Saved data entries
/-- Registers of a swell have been written: values held of them in the operand latch go (R69). -/
def State.dropHeld (s : State) (key : Nat) (rs : List Nat) : State :=
  s.updCore (coreOfKey key) fun c => { c with latch := c.latch.filter fun x => !(x.slot == slotOfKey key && rs.contains x.reg) }

/-- The unit ends in a yield: YA of its scheduling HINT (R78). -/
def Frag.yields (f : Frag) : Bool := match f.hints.sched with | some x => x.ya | none => false

/-- The PC behind a unit: the next one in order, or where REISSUE sends a load that supervisor code named (R41). -/
def Frag.follow (f : Frag) (pc : Pc) : Pc :=
  match f.redo with
  | (a, t) :: _ => if a = f.pc ∧ f.priv = 0 then t else pc
  | [] => pc

/-- The loads still to be issued again behind a unit. -/
def Frag.redoRest (f : Frag) : List (Pc × Pc) :=
  match f.redo with
  | (a, t) :: r => if a = f.pc ∧ f.priv = 0 then r else (a, t) :: r
  | [] => []

/-- The fragment's bookkeeping when its unit has issued (R70, R73, R78, R158, R169): the HINTs are used up, its age restarts, YA makes it one that has just become ready, and one instruction of each outstanding window has gone. -/
def Frag.afterUnit (f : Frag) (now : Nat) (pc : Pc) : Frag :=
  { f with pc := f.follow pc, redo := f.redoRest, hints := ⟨none, []⟩, age := 0, breakDue := false, walkWait := [], walkFail := [], tlbi := none,
           readyAt := if f.yields then now else f.readyAt,
           outst := f.outst.map fun o => { o with window := o.window - 1 } }

/-- A wait that is not over. -/
def Frag.awaits (f : Frag) : Bool := f.outst.any fun o => match o.kind with | .wait _ => true | _ => false

/-- The unit has been performed: the PC moves on, and the next instruction begins a region when the form says so (R47, R48); behind a wait the region begins when the wait is over. -/
def State.endUnit (s : State) (id : FragId) (fm : Form) (pc : Pc) : State :=
  let s := s.updSwell id.swell fun w =>
    let f := (w.ent id.ent).afterUnit s.now pc
    if fm.brk then (if f.awaits then w.setEnt id.ent { f with breakDue := true } else (w.setEnt id.ent f).newRegion id.ent) else w.setEnt id.ent f
  s.latchWord id fm

/-- Turn what a unit comes to into the next state. A fault is taken in program order: while an earlier long instruction is outstanding the word waits and meets it again (R72, R150). -/
def Done.settle (id : FragId) (fm : Form) (pc : Pc) : Done → State
  | .next s => s.endUnit id fm (nextPc pc)
  | .jump s t => s.endUnit id fm t
  | .whole s => s
  | .fault s r =>
    match s.fragAt id with
    | some (_, f) => if f.outst = [] then s.takeFault id r else s
    | none => s
  | .stall s => s

/-- The first HINT of the unit that the word does not accept. -/
def Form.refused (fm : Form) (h : Hints) : Option HintWord := h.words.find? fun x => !fm.accepts x

/-- The first register, in the order of the fields D, A, B, at or above the declared count (R30, R66): the one that FVAL names when there are several (log 65). -/
def regRange (n : Nat) (rs : List Nat) : Option Nat := rs.find? fun r => n ≤ r
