/-- A slice's directory takes a record; a full one first recalls the copies of one of its records (R345; log 12). -/
def dirAdd (s : State) (r : DirRec) : State :=
  let h := paDie (r.line * 256)
  let peers := (s.die h).dir.filter fun x => sliceOf (x.line * 256) == sliceOf (r.line * 256) && x.line != r.line
  if (dirFind s r.line).isSome ∨ peers.length < Config.dirRecords then dirSet s r.line (some r)
  else
    let (i, s) := s.choose peers.length
    match peers[i]? with
    | some x => dirSet (recallOthers s x.line 64) r.line (some r)
    | none => dirSet s r.line (some r)

/-- The die obtains a shared copy of a COH line (R345, COH_READ_REQUEST). -/
def cohShare (s : State) (d line : Nat) : State :=
  let s := recallShared s line d
  match dirFind s line with
  | some r => if r.dies.getLsbD d then s else dirSet s line (some { r with dies := r.dies ||| BitVec.twoPow 64 d, excl := false })
  | none => dirAdd s ⟨line, false, BitVec.twoPow 64 d⟩

/-- The home's own line of its local partition goes, its dirty bytes written to HBM4E (R345). -/
def homeLineGone (s : State) (line : Nat) : State :=
  match (s.die (paDie (line * 256))).slices.find? fun x => x.line == line with
  | some x => sliceDrop s (paDie (line * 256)) x
  | none => s

/-- The die obtains exclusive ownership of a COH line: every other copy is invalidated first, the home's own line among them (R345, COH_OWNERSHIP_REQUEST). -/
def cohOwn (s : State) (d line : Nat) : State := dirAdd (homeLineGone (recallOthers s line d) line) ⟨line, true, BitVec.twoPow 64 d⟩

/-- The request for ownership and its grant, when the die does not hold the line exclusive (R265, R345, R409). -/
def countClaim (s : State) (ctx d line : Nat) : State :=
  if exclHolder s line = some d then s else countPackets s ctx d (paDie (line * 256)) 0 true

/-- The replica area of a context on a die (R346): first die offset and granules. -/
def replicaArea (c : Ctx) : Nat × Nat := (c.field 0x20 8, c.field 0x28 4 * 16)

/-- The replica of a granule that a die holds. -/
def replicaOf (s : State) (pa d : Nat) : Option Nat :=
  match (s.die (paDie pa)).ros.find? fun r => r.granule == pa / 65536 with
  | some r => (r.copies.find? fun x => x.1 == d).map fun x => x.2
  | none => none

/-- Physical addresses of the replicas that a die holds. -/
def replicasOn (s : State) (d : Nat) : List Nat :=
  s.dies.flatMap fun x => x.2.ros.flatMap fun r => (r.copies.filter fun y => y.1 == d).map fun y => y.2

/-- Errors of a granule's sectors stand in a copy of it as well (R273). -/
def copyBad (s : State) (src dst : Nat) : State :=
  let inside (lo x : Nat) : Bool := decide (lo / 32 ≤ x) && decide (x < lo / 32 + 2048)
  let kept := s.badSectors.filter fun x => !inside dst x.1
  { s with badSectors := (s.badSectors.filter fun x => inside src x.1).foldl (fun m x => kvSet m (x.1 - src / 32 + dst / 32) x.2) kept }

/-- The first remote read of a ROS granule from a die copies it to the die's replica area when that has room, line by line (R264, R346): to the lowest granule of the area that is free, which the spec leaves open (log 76). -/
def makeReplica (s : State) (ctx pa d : Nat) : State :=
  let (base, n) := replicaArea (s.ctx ctx)
  let used := replicasOn s d
  match (List.range n).find? fun i => !used.contains (d * dieWindow + base + i * 65536) with
  | none => s
  | some i =>
    let at' := d * dieWindow + base + i * 65536
    let src := pa / 65536 * 65536
    let cells : Bytes := s.mem.filter fun (c : Host.Cell) => src ≤ c.1 && c.1 < src + 65536
    let s := countHbm (countHbm s (paDie pa) ctx 65536 false) d ctx 65536 true
    let s := copyBad ((List.range 256).foldl (fun s _ => countPackets s ctx d (paDie pa) 256 false) s) src at'
    let s := { s with mem := cells.foldl (fun (m : Bytes) (c : Host.Cell) => putByte m (c.1 - src + at') c.2) (dropRange s.mem at' (at' + 65536)) }
    s.updDie (paDie pa) fun k =>
      let g := pa / 65536
      match k.ros.find? fun r => r.granule == g with
      | some r => { k with ros := { r with copies := r.copies ++ [(d, at')] } :: k.ros.filter fun (x : RosRec) => x.granule != g }
      | none => { k with ros := ⟨g, [(d, at')]⟩ :: k.ros }

/-- Read n bytes of one line at its home, whatever copies dies hold (R183, R201, R344): an exclusive COH copy is written back first. -/
def homeRead (s : State) (ctx d : Nat) (l : Loc) (n : Nat) : List Byte × State :=
  if l.host then (readBytes s.hostMem l.pa n, s)
  else
    let s := if l.cls == .coh then recallShared s (l.pa / 256) 64 else s
    (readBytes s.mem l.pa n, countTraffic s ctx d l.pa n false l.ms)

/-- Dirty bytes of a partition copy that no directory keeps go home; the copy stays, clean (R290, R347). -/
def partClean (s : State) (d : Nat) (x : CacheLine) : State :=
  homeMerge (carryHome (writeHome (partPut s d { x with dirty := 0 }) d x) x) x.line x.dirty x.data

Problem to work on.
The answer should be nothing but the number of lines in this data that include "dirSet".

Task solution.
4